The Grace CPU provides versatility for HPC and data center applications. The sections below highlight the performance of Grace Superchip for benchmarks and applications.

## Grace CPU Superchip Benchmarks

The Grace CPU Superchip delivers an estimated SpecInRate2k17 score of 740, due to its high core count and excellent single-thread performance. We use the <u>GNU Compiler</u> <u>Collection</u> (GCC) as an industry standard to compare performance across multiple architectures.

Since it is designed to accelerate memory bound workloads, a single Grace CPU is expected to deliver up to 400 GB/s of realized STREAM copy and triad bandwidth. The Grace CPU Superchip can deliver a staggering 800 GB/s STREAM copy and triad memory bandwidth.

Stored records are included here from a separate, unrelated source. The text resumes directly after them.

-- ==== Sys2Proof/Certificates/Slice0/Obligations.lean ====
section
/-! DEFINITION. The statements about the model that the provers settle. -/

open Sys2Proof Sys2Proof.Machine

/-! ### Steps, frames and the command port (R183 to R195) -/

/-- The block takes the command at the front of its queue: a step runs it on the state with the queue's rest. -/
def Obligations.StepRunsTheFrontCommand : Prop :=
  ∀ (c : Instr) (cs : List Instr) (s : State), s.pending = c :: cs → step s = exec c { s with pending := cs }

/-- With no command waiting, a step is one REFCLK tick of a measurement that waits for an edge or counts, the tick that reaches
its limit being NO_SIGNAL or TOO_SLOW (R101, R102), and nothing else (the model's choice, log entry 6). -/
def Obligations.IdleStepTicksTheMeasurement : Prop :=
  ∀ s : State, s.pending = [] →
    (s.tune.unit = none → step s = .next s) ∧
    ∀ m : Measurement, s.tune.unit = some m →
      (m.phase = .waitWrite → step s = .next s) ∧
      (∀ n, m.phase = .settling n → step s = .next s) ∧
      (∀ n, m.phase = .waitEdge n → n + 1 < 4 * m.tg →
        step s = .next { s with tune := { s.tune with unit := some { m with phase := .waitEdge (n + 1) } } }) ∧
      (∀ n, m.phase = .waitEdge n → 4 * m.tg ≤ n + 1 → step s = exec .noSignal s) ∧
      (∀ n k, m.phase = .counting n k → 2 * m.tg ≤ n + 1 → step s = exec .tooSlow s) ∧
      ∀ n k, m.phase = .counting n k → n + 1 < 2 * m.tg →
        step s = .next { s with tune := { s.tune with unit := some { m with phase := .counting (n + 1) k } } }

/-- The request frame of a host command passes the port's form checks and reads back as that command, with every operand at
every value (R185, R190). -/
def Obligations.RequestFrameReadsBack : Prop :=
  ∀ (c : Instr) (bytes : List Byte), c.wellFormed = true → c.frame = some bytes →
    commandOfFrame bytes = some c ∧ formCheck bytes = none

/-- The form checks of R185 pass exactly the frames of the catalogue's commands (R190). -/
def Obligations.FormChecksPassExactlyTheCatalogue : Prop :=
  ∀ bytes : List Byte, frameShape bytes = true →
    (formCheck bytes = none ↔ ∃ c : Instr, c.wellFormed = true ∧ c.frame = some bytes)

/-- A request frame at a READY port is answered BAD_COMMAND or BAD_LENGTH by the first check it fails, or kept (R185); at a busy
port it is an overrun, which posts LINK and leaves request and answer as they are (R186). 0xFF is shifted out on every byte
(R183). -/
def Obligations.RequestFrameIsCheckedOrOverrun : Prop :=
  ∀ (code : Byte) (rest : List Byte) (s : State), code ≠ 0 →
    let out : List Byte := List.replicate (rest.length + 1) 0xFF
    let formed := ∃ n payload, rest = n :: payload ∧ n.toNat ≤ 240 ∧ payload.length = n.toNat
      ∧ lengthAllowed code.toNat payload.length = true
    ends (.requestFrame (code :: rest)) s fun t =>
      (s.port.state = .ready → 37 ≤ code.toNat →
        t = { s with port := { s.answered .badCommand [] with fall := none, shifted := out } }) ∧
      (s.port.state = .ready → code.toNat < 37 → ¬ formed →
        t = { s with port := { s.answered .badLength [] with fall := none, shifted := out } }) ∧
      (s.port.state = .ready → code.toNat < 37 → formed →
        t = { s with port := { s.port with
          state := .executing, request := code :: rest, taken := 0, applied := 0, ignored := 0, fall := none,
          shifted := out } }) ∧
      (s.port.state ≠ .ready →
        t = { s with
          port := { s.port with fall := none, shifted := out }
          notices := { s.notices with link := true } })

/-- A host command that is not in hand sends its frame: at a READY port the frame is kept and its block then takes the request;
a busy port meets an overrun (R185, R186; the model's reading of those rows, log entry 1). -/
def Obligations.HostCommandNotInHandSendsItsFrame : Prop :=
  (∀ (c : Instr) (bytes : List Byte) (s : State), c.wellFormed = true → c.frame = some bytes → s.port.state = .ready →
    (s.takeFrame bytes).inHand = some c ∧ exec c s = exec c (s.takeFrame bytes)) ∧
  (∀ (c : Instr) (bytes : List Byte) (s : State), c.frame = some bytes → s.port.state ≠ .ready → s.inHand ≠ some c →
    exec c s = .next { s with
      port := { s.port with fall := none, shifted := List.replicate bytes.length 0xFF }
      notices := { s.notices with link := true } })

/-- Every request in hand is answered at the event that takes it: the port becomes ANSWER_PENDING, RDY rises, and the request
buffer is emptied (R184, R187). -/
def Obligations.EveryRequestInHandIsAnswered : Prop :=
  ∀ (c : Instr) (s : State), s.inHand = some c →
    ends c s fun t => t.port.state = .answerPending ∧ t.rdy = true ∧ t.port.request = []
      ∧ ∃ a, t.port.response = some a ∧ a.status ≠ .noAnswer

/-- "A command refused with any status from 2 to 8 has changed nothing, whatever the refusal" (R189). -/
def Obligations.RefusedCommandChangesNothing : Prop :=
  ∀ (c : Instr) (s t : State) (a : Answer), s.inHand = some c → exec c s = .next t → t.port.response = some a →
    2 ≤ a.status.code.toNat → a.status.code.toNat ≤ 8 → a.payload = [] ∧ t = s.onlyAnswered a.status []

#### Figure 5. Estimated scores for SPECrate2017\_int\_base for NVIDIA Grace single CPU and Grace CPU Superchip



# Figure 6. STREAM Copy and STREAM Triad Memory Bandwidth performance simulations for NVIDIA Grace CPU Superchip

### Superchip Application Case Studies

The memory topology of a Grace CPU Superchip is clean and simple. With 144 highperformance Arm Neoverse V2 cores, up to 1 TB/s of memory bandwidth, only two NUMA nodes, and high-bandwidth NVLink-C2C, the NVIDIA Grace CPU delivers outstanding application performance and alleviates NUMA bottlenecks for application developers and users. This straightforward design makes extracting more performance out of applications much easier with the Grace CPU Superchip.

Figure 7 shows performance projections of some example applications in HPC and data center that get accelerated by Grace CPU Superchip. In addition, we show the energy savings resulting from the reduction in power consumption and reduced runtimes.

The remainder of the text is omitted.